Existen caminos que los pastores pueden transitar con los que sufren, en busca de respuestas para sus tragedias.

Hace algunos años, viví una experiencia de mucho sufrimiento. Mi hermana de solo 25 años fue sorprendida por un cáncer. En la época en que recibió el diagnóstico, no era cristiana, pero pasó a vivir de acuerdo con nuestros principios de salud, con la esperanza de que la enfermedad cediera. Sufrió mucho. Cuando la visité, como hermano y pastor, poco tiempo antes de su muerte, percibí en ella un extraordinario deseo de vivir.

Al decirle que estaba allí con el objetivo de prepararla para la muerte y para llevarla a aceptar a Jesús, ella todavía no creía que estaba llegando al fin. Pero, si bien los médicos le habían dado quince días más de vida, desde mi visita, ella vivió casi tres meses. Durante ese período, en el lecho, miró una serie de evangelización en DVD, aceptó a Cristo como Salvador y Señor, y fue bautizada en el cuarto, en diciembre de 2003, exactamente cuarenta días antes de morir.
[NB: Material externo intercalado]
/-- One more re-execution on a lane of the focused hart's stall, in this scrub interval: a core has 32 lanes, which its stalls share (R14, R353). -/
def countLane (s : State) (lane : Nat) : State :=
  let r := coreOf s s.hart.core
  let n := 32 / 2 ^ modeOf s
  let l := s.hart.stall * n + lane % n
  let had := ((r.reexec.find? fun q => q.1 == l).map fun q => q.2).getD 0
  setCore s { r with reexec := (l, had + 1) :: r.reexec.filter fun q => q.1 != l }

/-- Lane `n.2` of the stall re-executes micro-operation `n.1` of those renamed: masked when the re-execution passes, and a poisoned result group when it
fails again; the event is logged (R347, R348, R353). DEDUCED: log entry 55. -/
def execLaneReExecution (n : Nat × Nat) (again : Bool) (s : State) : Out :=
  match ((renamedUops s)[n.1]?).bind fun a => ((uopsAt s a.1)[a.2]?).map fun u => (a, u) with
  | some (a, u) =>
    if s.hart.run = .running ∧ s.hart.issued.contains a then
      let t := if again then hurtUop s a.1 u.member u.group else s
      .next (logError (countLane t n.2) (if again then 0x02 else 0x04) (dieOf s.hart.core) s.hart.core s.hart.pasid 0 0)
    else .next s
  | none => .next s

/-- The head convoy, whose micro-operations are all complete, retires: its results are written, its holds end, and its post and pushes
follow (R53). -/
def execConvoyRetire (s : State) : Out :=
  match s.hart.vq with
  | c :: _ => if s.hart.run = .running ∧ (List.range (uopsOf s c).length).all (fun n => s.hart.complete.contains (0, n)) then .next (headTurn s) else .next s
  | [] => .next s

/-- A pennant is taken from channel `c` (R26, R39, R79): by the head convoy, by the next access entry, or by the parked `pn.recv`. -/
def execPennantTake (c : BitVec 3) (s : State) : Out :=
  let ch := c.toNat
  match pnList s.hart ch with
  | [] => .next s
  | p :: l =>
    if s.hart.run ≠ .running then .next s
    else if ch = 0 ∨ ch = 5 then
      match s.hart.vq with
      | v :: rest =>
        if v.taken.isNone && (match v.members.head? with
            | some (.pnTake _ n) => n.toNat == ch
            | _ => false) then
          let t := pnSet s ch l
          .next { t with hart := { t.hart with vq := { v with taken := some p } :: rest } }
        else .next s
      | [] => .next s
    else if ch = 1 ∨ ch = 3 then
      match s.hart.aq.findIdx? isFresh with
      | some i =>
        match s.hart.aq[i]? with
        | some e => if takeOf e = some ch ∧ e.taken = none then .next (setEntry (pnSet s ch l) i { e with taken := some p }) else .next s
        | none => .next s
      | none => .next s
    else
      match s.hart.park, instrHere s with
      | some .pennant, some (.pnRecvCh2 f) => if ch = 2 then execPnRecvCh2 f s else .next s
      | some .pennant, some (.pnRecvCh4 f) => if ch = 4 then execPnRecvCh4 f s else .next s
      | _, _ => .next s

/-- Queued store `n` of the hart becomes visible: the oldest one of the target that serves it (R169, R312); none while the hart waits for the write-back of
a block that it wrote (R283). -/
def drainNth (s : State) (n : Nat) : State :=
  match s.hart.storeQ[n]? with
  | some st =>
    if writerStalls s s.hart || (s.hart.storeQ.take n).any fun q => targetIn s q.key == targetIn s st.key then s
    else applyStore { s with hart := { s.hart with storeQ := s.hart.storeQ.eraseIdx n } } st
  | none => s

/-- A store at the head of a store queue becomes visible at its target (R168, R169, R352). -/
def execStoreQueueDrain (n : Nat) (s : State) : Out := .next (drainNth s n)

/-- Entry `n` of the combining buffers retires: its value is applied to memory as one atomic step (R178). -/
def execCombiningEntryRetire (n : Nat) (s : State) : Out :=
  match s.combining[n]? with
  | some c => .next (retireCombine { s with combining := s.combining.eraseIdx n } c)
  | none => .next s

end

end Sys2Proof.Machine
end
Agradezco a Dios por esa decisión final y por la obvia revelación de su poderosa gracia. Estoy seguro de que el epitafio sobre su tumba (Juan 11:25) refleja su fe y la nuestra en la resurrección de los justos. Pero, todas las veces que se acercan las fiestas de Navidad y Año Nuevo (época en que perdí a mi padre y a mi hermana), la misma pregunta regresa a mi mente: “¿Por qué, Señor, permitiste eso?”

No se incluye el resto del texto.